The Greens are jubilant after sweeping through Labour heartlands in last week’s elections, winning Norwich, Hastings, Waltham Forest, Hackney and Lewisham, while becoming the largest party in Haringey and Lambeth too. At the same time, there are reports that Zack Polanski is “plotting” to water down the Green policy platform. That’s not quite true. As leader of an admirably democratic party, Polanski doesn’t set the policy programme, and he knows it. It’s in the hands of the members. But his comments do speak to a real debate in the Green party: how to consolidate its newfound success and extend the coalition so it can replace Labour from the left.

To put things very simply, there are two emerging positions. The maximalists, often newer members who have cut their teeth in protest politics and social movements, want to seize on the radicalism of the moment, pushing controversial policies that grab attention and move the Overton window further left. Then there are the moderates – often longstanding members and councillors, branch chairs or party staffers – who are generally supportive of the politics but worry that seeming too radical or out there will hurt the party’s chances electorally. Employing the Ming vase strategy, they want to tiptoe the Greens’ newfound popularity over the finish line.

Both these camps are half right. The maximalists are alive to the sheer crisis and instability of 21st-century politics. When support for the status quo is at such a low ebb, what is deemed unrealistic or impossible can suddenly become reality. Just look at the polls: who would have predicted Reform UK polling first and the Greens often polling second less than two years after a Labour landslide? They are also in tune with how attentional our politics has become: what Anton Jäger calls an era of “hyperpolitics” in which everyone is politicised through consuming content rather than being a member of a political party. In this context, causing controversy, defining the news agenda and winning salience for your issue become a huge chunk of the battle.

And yet the moderates’ caution has some merit. Broadening the Greens’ coalition means appealing to a diverse set of voters who are united on the cost of living and climate but less so on other issues that activists might hold dear.
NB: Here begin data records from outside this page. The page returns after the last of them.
-- ==== Sys2Proof/Machine/Memory.lean ====
section
/-! DEFINITION. The byte spaces as a platform that places them in a system memory sees them (R7, R50, D17). The
machine works on the index spaces IN and OUT (R40) and never reads this view; no meaning depends on a base (R50).
Ranges that overlap are outside the spec (R28, I4), and the view then has no value. -/
namespace Sys2Proof.Machine

/-- Memory as address and byte pairs, addresses strictly rising and of no width (log 21). An address that is not listed reads as no value
(log 5): it is not the block's. -/
abbrev Memory := List Host.Cell

/-- The canonical form: addresses strictly rising. An unlisted address reads as no value, so no entry can equal it. -/
def Memory.wf : Memory → Bool
  | [] => true
  | cell :: rest => rest.all (fun c => decide (cell.1 < c.1)) && Memory.wf rest

/-- The byte at an address, `none` where nothing is listed. -/
def Memory.read : Memory → Nat → Option Byte
  | [], _ => none
  | cell :: rest, a => if cell.1 = a then some cell.2 else Memory.read rest a

/-- Stores one byte, keeping the canonical form. -/
def Memory.write : Memory → Nat → Byte → Memory
  | [], a, b => [(a, b)]
  | cell :: rest, a, b =>
    if a < cell.1 then (a, b) :: cell :: rest
    else if a = cell.1 then (a, b) :: rest
    else cell :: Memory.write rest a b

/-- Stores a byte sequence from an address on, element 0 at the lowest address. DESIGN CHOICE (log 21): the address
is a natural number, so no sequence runs past the end of the address space or wraps. -/
def Memory.writeAll (m : Memory) (base : Nat) : Bytes → Memory
  | [] => m
  | b :: bs => Memory.writeAll (m.write base b) (base + 1) bs

/-- A placed byte space: where it starts, how many addresses it takes, and what it holds. -/
structure Span where
  base : Nat
  size : Nat
  bytes : Bytes
deriving DecidableEq, Repr

/-- Two spaces have no address in common (R28). -/
def Span.disjoint (a b : Span) : Bool :=
  decide (a.size = 0) || decide (b.size = 0) || decide (a.base + a.size ≤ b.base) || decide (b.base + b.size ≤ a.base)

/-- The two spaces of a placed instance: IN takes N addresses, OUT takes ceil(N/3)·4 (R40). -/
def spansOf (c : SeqState) (p : Placement) : List Span :=
  [{ base := p.inBase, size := c.inp.length, bytes := c.inp },
   { base := p.outBase, size := groupsOf c.inp.length * 4, bytes := c.out }]

/-- The spaces of every placed instance. -/
def spans (s : State) : List Span :=
  (s.insts.zip s.cfg.places).flatMap fun e =>
    match e.2 with
    | none => []
    | some p => spansOf e.1 p

/-- No two placed spaces overlap: R28 within an instance, R57's condition between instances. -/
def placedDisjoint (s : State) : Bool := decide ((spans s).Pairwise fun a b => a.disjoint b = true)

/-- The placed spaces as system memory, `none` where two of them overlap (I4: outside the spec). -/
def platformImage (s : State) : Option Memory :=
  if placedDisjoint s then some ((spans s).foldl (fun m sp => m.writeAll sp.base sp.bytes) []) else none

end Sys2Proof.Machine
end

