/-- R29, R7, R112: every step keeps the invariant. -/
def Obligations.StepKeepsInvariant : Prop := ∀ s t : State, s.Inv → step s = .next t → t.Inv

/-- R29, R33: the state after reset meets the invariant, for every legal value of the parameters. -/
def Obligations.ResetMeetsInvariant : Prop :=
  ∀ cfg : Config, cfg.wellFormed = true → (State.resetWith cfg).Inv ∧ (State.resetWith cfg).OutputsRight

/-- R119: every step keeps OUT the encoding of the bytes consumed, and at DONE the encoding of IN. -/
def Obligations.StepKeepsOutputsRight : Prop :=
  ∀ s t : State, s.OutputsRight → step s = .next t → t.OutputsRight

/-- R7, R22: no step writes a parameter or changes the number of instances. -/
def Obligations.ParametersNeverChange : Prop :=
  ∀ s t : State, step s = .next t → t.cfg = s.cfg ∧ t.insts.length = s.insts.length

/-- R34: a transaction reads and writes its own instance alone. On the agenda it leaves at most what `deferred` says:
the rest of an ENCODE (log 10). -/
def Obligations.OtherInstancesUntouched : Prop :=
  ∀ (i : Instr) (s t : State), exec i s = .next t →
    (∀ k, k ≠ s.sel → t.insts[k]? = s.insts[k]?) ∧ t.sel = s.sel ∧ t.agenda = deferred s.sel i ++ s.agenda ∧
    ∀ s' : State, s'.cfg = s.cfg → s'.sel = s.sel → s'.insts[s'.sel]? = s.insts[s.sel]? →
      ∃ t', exec i s' = .next t' ∧ t'.insts[s.sel]? = t.insts[s.sel]? ∧ t'.resp = t.resp

/-- R57: transactions of two instances can be exchanged, with the same answers and the same end; each instance has
the same ticks ahead of it in the same order. -/
def Obligations.InstancesCommute : Prop :=
  ∀ (i i' : Instr) (s t u : State) (j k : Nat), j ≠ k →
    exec i { s with sel := j } = .next t → exec i' { t with sel := k } = .next u →
    ∃ t' u', exec i' { s with sel := k } = .next t' ∧ exec i { t' with sel := j } = .next u' ∧
      u'.insts = u.insts ∧ u'.cfg = u.cfg ∧
      (∀ l, u'.agenda.filter (Tick.concerns l) = u.agenda.filter (Tick.concerns l)) ∧ t'.resp = u.resp ∧ u'.resp = t.resp

/-- R57, R139: any interleaving gives each instance the result it would have alone, that is, with the other
instances' moves taken off the agenda. -/
def Obligations.InterleavingIsInvisible : Prop :=
  ∀ (s t : State) (k : Nat), Host.Core.run Sys2Proof.core s.agendaSteps s = .next t →
    ∃ t', Host.Core.run Sys2Proof.core
        ({ s with agenda := s.agenda.filter (Tick.concerns k) } : State).agendaSteps
        { s with agenda := s.agenda.filter (Tick.concerns k) } = .next t' ∧
      t'.insts[k]? = t.insts[k]?

/-- R117: in every step, an instance in DONE stays as it is unless a START on it or a reset comes next. -/
def Obligations.DonePersists : Prop :=
  ∀ (s t : State) (k : Nat) (c : SeqState), step s = .next t → s.insts[k]? = some c → c.phase = .done →
    s.restartsNext k = false → t.insts[k]? = some c

/-- R52, R26, R42: in every step but a reset, a BUSY instance keeps its IN, its pos does not fall, and OUT is only
appended to. -/
def Obligations.BusyInputIsStable : Prop :=
  ∀ (s t : State) (k : Nat) (c : SeqState), step s = .next t → s.insts[k]? = some c → c.phase = .busy →
    (∀ p rest, s.agenda ≠ .reset p :: rest) →
    ∃ d more, t.insts[k]? = some d ∧ d.inp = c.inp ∧ c.pos ≤ d.pos ∧ d.out = c.out ++ more

/-- R130, R131: no step faults, and the refusals are these. Those but REFUSE_TOO_LONG are the model's names for
moves the spec says do not exist (log 8, log 14). -/
def Obligations.OutcomesAreClosed : Prop :=
  ∀ s : State, (∀ f, step s ≠ .fault f) ∧
    ∀ r, step s = .refused r → ∃ k m rest, s.agenda = .move k m :: rest ∧
      ((r = .noSuchInstance ∧ s.insts.length ≤ k) ∨
        ∃ c, s.insts[k]? = some c ∧
          ((r = .tooLong ∧ c.phase ≠ .busy ∧ ∃ bytes n, m = .start bytes ∧ s.cfg.maxInputLen = some n ∧ n < bytes.length) ∨
            (r = .startWhileBusy ∧ c.phase = .busy ∧ ∃ bytes, m = .start bytes) ∨
            (r = .readOutsideDone ∧ c.phase ≠ .done ∧ m = .read) ∨
            (r = .stepOutsideBusy ∧ c.phase ≠ .busy ∧ m = .seqStep)))

/-- R28, R50, R43: where the placed spaces are disjoint, the platform's memory holds IN and OUT at their bases, in
index order, in canonical form. Addresses are natural numbers that do not wrap, the model's choice (log 21). -/
def Obligations.PlatformImageShowsSpaces : Prop :=
  ∀ (s : State) (m : Memory), s.Inv → platformImage s = some m → m.wf = true ∧
    ∀ (k : Nat) (c : SeqState) (p : Placement), s.insts[k]? = some c → s.cfg.places[k]? = some (some p) →
      (∀ i, i < c.inp.length → m.read (p.inBase + i) = c.inp[i]?) ∧
      (∀ j, j < c.out.length → m.read (p.outBase + j) = c.out[j]?)
end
Radicalism for its own sake, without attention to what is actually popular, will be punished.

My argument is for a third way: a strategic radicalism that focuses on issues and policies that are both radical and popular. This means starting from our principles – not with a focus group – then identifying where the people and party agree, and relentlessly focusing on that overlap. And, when we’re asked about our more unpopular stances, explaining patiently, not apologising and getting back to more favourable terrain.

The Greens have plenty of grist for this populist mill: rent caps, 10:1 wage pay ratios, the requisitioning of empty properties, wealth taxes, abolishing the House of Lords – the list goes on. Anything that pits them against a corporate and political elite and on the side of the people is popular. The key is to do it with verve and swagger, provoking fights with Labour, Reform and big corporations that force the media to pay attention.

Enter Hannah Spencer. Her opposition to MPs drinking on the job went mega-viral last month, prompting backlash from Nigel Farage and Labour backbenchers – “fags and beer” are one of the things that make the job “seem [a] tiny bit normal”, said one Labour MP – while YouGov has 76% of the public in agreement with Spencer. New York’s mayor, Zohran Mamdani, is a master at this too. His city-run grocery-store plan left the New York Post frothing yet attracted majority support and kept him in the news for weeks when many voters didn’t know who he was.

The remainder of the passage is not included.